By: Haviv Rettig – The Jerusalem Post
A new Jewish Agency committee set to be established on Tuesday will be charged with developing a serious plan to reshape the connection between Israel and Diaspora Jews. The move marks a step forward from internal government discussions in March that addressed working on changing this relationship.
The Jewish Agency Board of Governors is expected to announce the new task force, called the “Committee for Strengthening the Connection to World Jewry” at a meeting in Jerusalem on Tuesday. It will be a joint Jewish Agency and government initiative.
The task force is a result of a new Diaspora policy formed by the Prime Minister’s Office that focuses heavily on investing in Jewish communities abroad, particularly in Jewish education. Cabinet secretary Ovad Yehezkel said the new relationship would mark a more “humble” Israeli policy toward the Diaspora.
Prime Minister Ehud Olmert and Jewish Agency Chairman Ze’ev Bielski will presumably appoint the task force members, who will have until February 2009 to present specific recommendations.

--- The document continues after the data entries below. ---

/-- A raised mechanism keeps the canonical form (R372). -/
theorem State.memWf_raiseMech {s : State} (m : Nat) (ctx : Option Nat) (h : s.memWf = true) : (s.raiseMech m ctx).memWf = true := by
  have hl := State.memWf_logEvent (s := s.setFlag Page.safety Reg.SF_FAULT m true) 0x28 0x008 ctx
    (match ctx with | some n => ((s.setFlag Page.safety Reg.SF_FAULT m true).gen n).toNat | none => 0) 0 m 0 h
  unfold State.raiseMech
  extract_lets a b x c
  have hc : c.memWf = true := by
    show (if _ then _ else _ : State).memWf = true
    split <;> exact hl
  split
  · exact hc
  · exact hc
  · rw [State.memWf_requestQuench]; exact hc
  · rw [State.memWf_irq]; exact hc

/-- A state whose memory alone changes stays canonical when the new memory is. -/
theorem State.memWf_setMem {s : State} {m : Memory} (h : s.memWf = true) (hm : m.wf = true) :
    ({ s with mem := m } : State).memWf = true := by
  simp only [State.memWf, Bool.and_eq_true] at h ⊢
  exact ⟨⟨⟨hm, h.1.1.2⟩, h.1.2⟩, h.2⟩

/-- The memory of a canonical state. -/
theorem State.mem_wf {s : State} (h : s.memWf = true) : s.mem.wf = true := by
  simp only [State.memWf, Bool.and_eq_true] at h; exact h.1.1.1

/-- A DRAM byte string written keeps the canonical form (R269). -/
theorem Memory.wf_dramPut {m : Memory} (a : Nat) (l : List Byte) (h : m.wf = true) :
    ({ m with dram := memPut m.dram a l } : Memory).wf = true := by
  simp only [Memory.wf, Bool.and_eq_true] at h ⊢
  exact ⟨memPut_wf a l h.1, h.2⟩

/-- A cache line put or removed keeps the canonical form (R274). -/
theorem Memory.wf_cacheSet {m : Memory} (k : Nat) (x : Option Line) (h : m.wf = true) :
    ({ m with cache := SMap.set m.cache k x none } : Memory).wf = true := by
  simp only [Memory.wf, Bool.and_eq_true] at h ⊢
  exact ⟨h.1, SMap.wf_set (d := fun _ => (none : Option Line)) h.2⟩

/-- A DRAM unit written keeps the canonical form (R269, R278). -/
theorem State.memWf_unitWrite {s : State} (u : Nat) (l : List Byte) (h : s.memWf = true) : (s.unitWrite u l).memWf = true := by
  unfold State.unitWrite; dsimp only
  rw [State.memWf_count]
  exact State.memWf_setMem h (Memory.wf_dramPut _ _ (State.mem_wf h))

/-- A DRAM error met keeps the canonical form (R269). -/
theorem State.memWf_dramError {s : State} (a : Nat) (ctx : Option Nat) (h : s.memWf = true) : (s.dramError a ctx).memWf = true := by
  unfold State.dramError; exact State.memWf_raiseMech _ _ h

/-- A DRAM unit read keeps the canonical form (R269). -/
theorem State.memWf_unitRead {s : State} (u : Nat) (who : Requester) (h : s.memWf = true) : (s.unitRead u who).2.memWf = true := by
  unfold State.unitRead; dsimp only
  split
  · exact State.memWf_dramError _ _ h
  · exact h

/-- A cache way replaced keeps the canonical form (R274). -/
theorem State.memWf_setLine {s : State} (i w : Nat) (l : Option Line) (h : s.memWf = true) : (s.setLine i w l).memWf = true :=
  State.memWf_setMem h (Memory.wf_cacheSet _ _ (State.mem_wf h))

/-- A dirty line written back keeps the canonical form (R274). -/
theorem State.memWf_writeBack {s : State} (l : Line) (h : s.memWf = true) : (s.writeBack l).memWf = true :=
  State.memWf_unitWrite _ _ h

/-- A way emptied keeps the canonical form (R274, R276). -/
theorem State.memWf_evict {s : State} (i w : Nat) (h : s.memWf = true) : (s.evict i w).memWf = true := by
  unfold State.evict
  split
  · exact h
  · apply State.memWf_setLine
    split
    · exact State.memWf_writeBack _ h
    · exact h

/-- A line filled keeps the canonical form (R275). -/
theorem State.memWf_fillLine {s : State} (i w u : Nat) (d : Bool) (l : List Byte) (h : s.memWf = true) :
    (s.fillLine i w u d l).memWf = true := by
  unfold State.fillLine; dsimp only
  exact State.memWf_setLine _ _ _ (State.memWf_setMem (m := { s.mem with clock := s.mem.clock + 1 }) h (State.mem_wf h))

/-- One request served through the cache keeps the canonical form (R274–R277). -/
theorem State.memWf_cacheServe {s : State} (who : Requester) (wr : Bool) (a len : Nat) (l : List Byte) (mask : Nat)
    (h : s.memWf = true) : (s.cacheServe who wr a len l mask).2.2.memWf = true := by
  unfold State.cacheServe
  split
  · exact h
  · dsimp only
    split
    · split
      · exact h
      · split <;> exact State.memWf_fillLine _ _ _ _ _ h
    · have hr : (if wr && decide (l.length = 256) then (some l, s.count Page.cache Reg.CA_MISSES)
          else (s.count Page.cache Reg.CA_MISSES).unitRead (a / 256) who : Option (List Byte) × State).2.memWf = true := by
        split
        · exact h
        · exact State.memWf_unitRead _ _ h
      generalize (if wr && decide (l.length = 256) then (some l, s.count Page.cache Reg.CA_MISSES)
          else (s.count Page.cache Reg.CA_MISSES).unitRead (a / 256) who : Option (List Byte) × State) = r at hr ⊢
      obtain ⟨got, t⟩ := r
      cases got with
      | none => exact hr
      | some old =>
        dsimp only
        split
        · dsimp only; split
          · exact State.memWf_unitWrite _ _ hr
          · exact hr
        · exact State.memWf_fillLine _ _ _ _ _ (State.memWf_evict _ _ hr)

/-- A read of one transaction keeps the canonical form (R86). -/
theorem State.memWf_readPiece {s : State} (who : Requester) (w : Bool) (a len : Nat) (h : s.memWf = true) :
    (s.readPiece who w a len).2.2.memWf = true := by
  unfold State.readPiece
  split
  · exact State.memWf_cacheServe _ _ _ _ _ _ h
  · split <;> exact h
  · exact h
  · exact h

/-- A write of one transaction keeps the canonical form (R86). -/
theorem State.memWf_writePiece {s : State} (who : Requester) (a : Nat) (l : List Byte) (h : s.memWf = true) :
    (s.writePiece who a l).2.memWf = true := by
  unfold State.writePiece
  split
  · exact State.memWf_cacheServe _ _ _ _ _ _ h
  · split
    · exact State.memWf_scratchPut _ _ _ h
    · exact h
  · exact h

/-- A fold keeps what each of its steps keeps. -/
theorem foldl_keeps {α β : Type} (P : β → Prop) (f : β → α → β) (l : List α) {b : β} (hb : P b)
    (hf : ∀ b a, P b → P (f b a)) : P (l.foldl f b) := by
  induction l generalizing b with
  | nil => exact hb
  | cons a r ih => exact ih (hf b a hb)

/-- A read of any length keeps the canonical form. -/
theorem State.memWf_readSpan {s : State} (who : Requester) (a len : Nat) (h : s.memWf = true) :
    (s.readSpan who a len).2.2.memWf = true :=
  foldl_keeps (fun r : Nat × List Byte × State => r.2.2.memWf = true) _ _ h
    fun b _ hb => State.memWf_readPiece (s := b.2.2) _ _ _ _ hb

/-- A read that ends at its first failed transaction keeps the canonical form. -/
theorem State.memWf_readUntil {s : State} (who : Requester) (a len : Nat) (h : s.memWf = true) :
    (s.readUntil who a len).2.2.memWf = true :=
  foldl_keeps (fun r : Nat × List Byte × State => r.2.2.memWf = true) _ _ h fun b _ hb => by
    dsimp only; split
    · exact hb
    · exact State.memWf_readPiece (s := b.2.2) _ _ _ _ hb

/-- A write of any length keeps the canonical form. -/
theorem State.memWf_writeSpan {s : State} (who : Requester) (a : Nat) (l : List Byte) (h : s.memWf = true) :
    (s.writeSpan who a l).2.memWf = true :=
  foldl_keeps (fun r : Nat × State => r.2.memWf = true) _ _ h
    fun b _ hb => State.memWf_writePiece (s := b.2) _ _ _ hb

/-- A write to a global address keeps the canonical form. -/
theorem State.memWf_writeGlobal {s : State} (who : Requester) (vc : Nat) (a : W64) (l : List Byte) (h : s.memWf = true) :
    (s.writeGlobal who vc a l).2.memWf = true := by
  unfold State.writeGlobal
  split
  · exact State.memWf_writeSpan _ _ _ h
  · split
    · exact h
    · exact foldl_keeps (fun t : State => t.memWf = true) _ _ h fun b _ hb => by rw [State.memWf_writeRemote]; exact hb

/-- A maintenance pass keeps the canonical form (R276). -/
theorem State.memWf_cachePass {s : State} (ways lo hi : Nat) (wb inv : Bool) (h : s.memWf = true) :
    (s.cachePass ways lo hi wb inv).memWf = true :=
  foldl_keeps (fun t : State => t.memWf = true) _ _ h fun b e hb => by
    split
    · exact hb
    · rename_i l _
      have hw : (if wb && l.dirty then b.writeBack l else b).memWf = true := by
        split
        · exact State.memWf_writeBack _ hb
        · exact hb
      split
      · dsimp only
        split
        · exact State.memWf_setLine _ _ _ hw
        · split
          · exact State.memWf_setLine _ _ _ hw
          · exact hw
      · exact hb

/-- Lines lost keep the canonical form (R277). -/
theorem State.memWf_loseLines {s : State} (l : List Nat) (h : s.memWf = true) : (s.loseLines l).memWf = true :=
  foldl_keeps (fun t : State => t.memWf = true) _ _ h fun b _ hb => by
    dsimp only; split
    · exact hb
    · split
      · split
        · exact hb
        · exact State.memWf_raiseMech _ _ (State.memWf_setLine _ _ _ hb)
      · exact hb

/-- Finding flawed lines changes no memory. -/
theorem State.memWf_flawedLines {s : State} (ways lo hi : Nat) (h : s.memWf = true) : (s.flawedLines ways lo hi).2.memWf = true :=
  foldl_keeps (fun r : List Nat × State => r.2.memWf = true) _ _ h fun b _ hb => by
    dsimp only; split
    · split
      · exact hb
      · exact hb
    · exact hb

/-- Sets visited by a pass keep the canonical form (R276). -/
theorem State.memWf_visitSets {s : State} (ways lo hi : Nat) (wb inv : Bool) (h : s.memWf = true) :
    (s.visitSets ways lo hi wb inv).memWf = true := by
  unfold State.visitSets
  refine State.memWf_cachePass _ _ _ _ _ ?_
  split
  · exact State.memWf_loseLines _ (State.memWf_flawedLines _ _ _ h)
  · exact h

/-- A set visited by a pass keeps the canonical form (R276). -/
theorem State.memWf_passStep {s : State} (h : s.memWf = true) : s.passStep.memWf = true := by
  unfold State.passStep
  split
  · exact h
  · split
    · exact h
    · exact State.memWf_visitSets _ _ _ _ _ h

/-- A read by an agent of bytes of another node keeps the canonical form (R308). -/
theorem State.memWf_readRemote {s : State} (vc : Nat) (a : W64) (n : Nat) (f : Fetched) (h : s.memWf = true) :
    (s.readRemote vc a n f).2.2.memWf = true := by
  unfold State.readRemote
  split
  · exact h
  · exact foldl_keeps (fun t : State => t.memWf = true) _ _ h fun b _ hb => by rw [State.memWf_send]; exact hb

/-- A corrected error that is counted keeps the canonical form (R372). -/
theorem State.memWf_correctedError {s : State} (p off : Nat) (h : s.memWf = true) : (s.correctedError p off).memWf = true := by
  unfold State.correctedError; dsimp only
  split
  · exact h
  · exact State.memWf_raiseMech _ _ h

/-- A protected region's lines flushed keep the canonical form (R281). -/
theorem State.memWf_prFlush {s : State} (n : Nat) (h : s.memWf = true) : (s.prFlush n).memWf = true :=
  foldl_keeps (fun t : State => t.memWf = true) _ _ h fun b e hb => by
    split
    · exact hb
    · split
      · exact State.memWf_evict _ _ hb
      · exact hb

/-- A group written into a state store keeps its canonical form (R134). -/
theorem Core.memWf_putGroup {k : Core} (r : StRegion) (x g : Nat) (codes : List Byte) (sc8 : Byte) (h : k.memWf = true) :
    (k.putGroup r x g codes sc8).memWf = true := by
  simp only [Core.memWf, Core.putGroup, Bool.and_eq_true] at h ⊢
  exact ⟨h.1, memPut_wf _ _ (memPut_wf _ _ h.2)⟩

/-- A slot image copied into a slot keeps the canonical form (R145). -/
theorem State.memWf_putImage {s : State} (c r x : Nat) (l : List Byte) (h : s.memWf = true) : (s.putImage c r x l).memWf = true := by
  have hk := State.memWf_core h c
  simp only [Core.memWf, Bool.and_eq_true] at hk
  exact State.memWf_setCore c h (by rw [Core.memWf, Bool.and_eq_true]; exact ⟨hk.1, memPut_wf _ _ hk.2⟩)

/-- Bytes written into the audio buffer keep its canonical form (R220). -/
theorem State.memWf_audioPut {s : State} (o : Nat) (l : List Byte) (h : s.memWf = true) : (s.audioPut o l).memWf = true :=
  foldl_keeps (fun t : State => t.memWf = true) _ _ h fun b e hb => by
    simp only [State.memWf, Bool.and_eq_true] at hb ⊢
    exact ⟨⟨hb.1.1, SMap.wf_set (d := b.audioDefault) hb.1.2⟩, hb.2⟩

/-- A sample written into a ring keeps the canonical form (R221). -/
theorem State.memWf_putSample {s : State} (d : RingShape) (f c : Nat) (v : W32) (h : s.memWf = true) :
    (s.putSample d f c v).memWf = true := State.memWf_audioPut _ _ h

/-- The memories after power-on are in canonical form. -/
theorem memWf_reset : State.reset.memWf = true := rfl

end Sys2Proof.Machine
end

“We’re going to work fast,” said a PMO official. “We hope to present 99 percent of the plan already in November,” at the next Board of Governors meeting and to the next United Jewish Communities General Assembly, which takes place in Jerusalem.
At the opening session of the Board of Governors on Sunday morning, Olmert explained that the current relationship must change because world Jewry has changed.
“Although there are islands of Jewish renaissance and creativity in many Jewish centers around the world, world Jewry is in crisis,” Olmert said. He cited figures showing decreasing attachment to Israel specifically among North American youth who tend to have higher assimilation and intermarriage rates throughout the Jewish world.
“Now, for the first time since the destruction of the Second Temple, Israel is the largest concentration of Jews in the world and the overwhelming majority of Jews live in security. The era of mass aliya from countries of distress may have come to a close,” Olmert declared.
“With new realities comes the need for a new paradigm,” the prime minister continued. The old paradigm of “Diaspora as benefactor and Israel as beneficiary will no longer continue,” he vowed. “For the past 60 years Israel was the project of the Jewish people, for the next 60 years the Jewish people will need to be the joint project of Israel and the Jewish people.”
Olmert also mentioned programs including Taglit, Masa, the Heftsiba day schools in the former Soviet Union, Morasha, and other Israel-Diaspora programs in which the government is heavily invested.
“All these interventions have been episodic, and not systematic,” the prime minister said, promising that “in Israel’s 60th year the time has come to significantly change the paradigm.”
For its part, the Jewish Agency issued a statement “applauding” the prime minister’s intention to significantly increase the government’s “commitment, responsibility and investment in securing the future of the Jewish People.”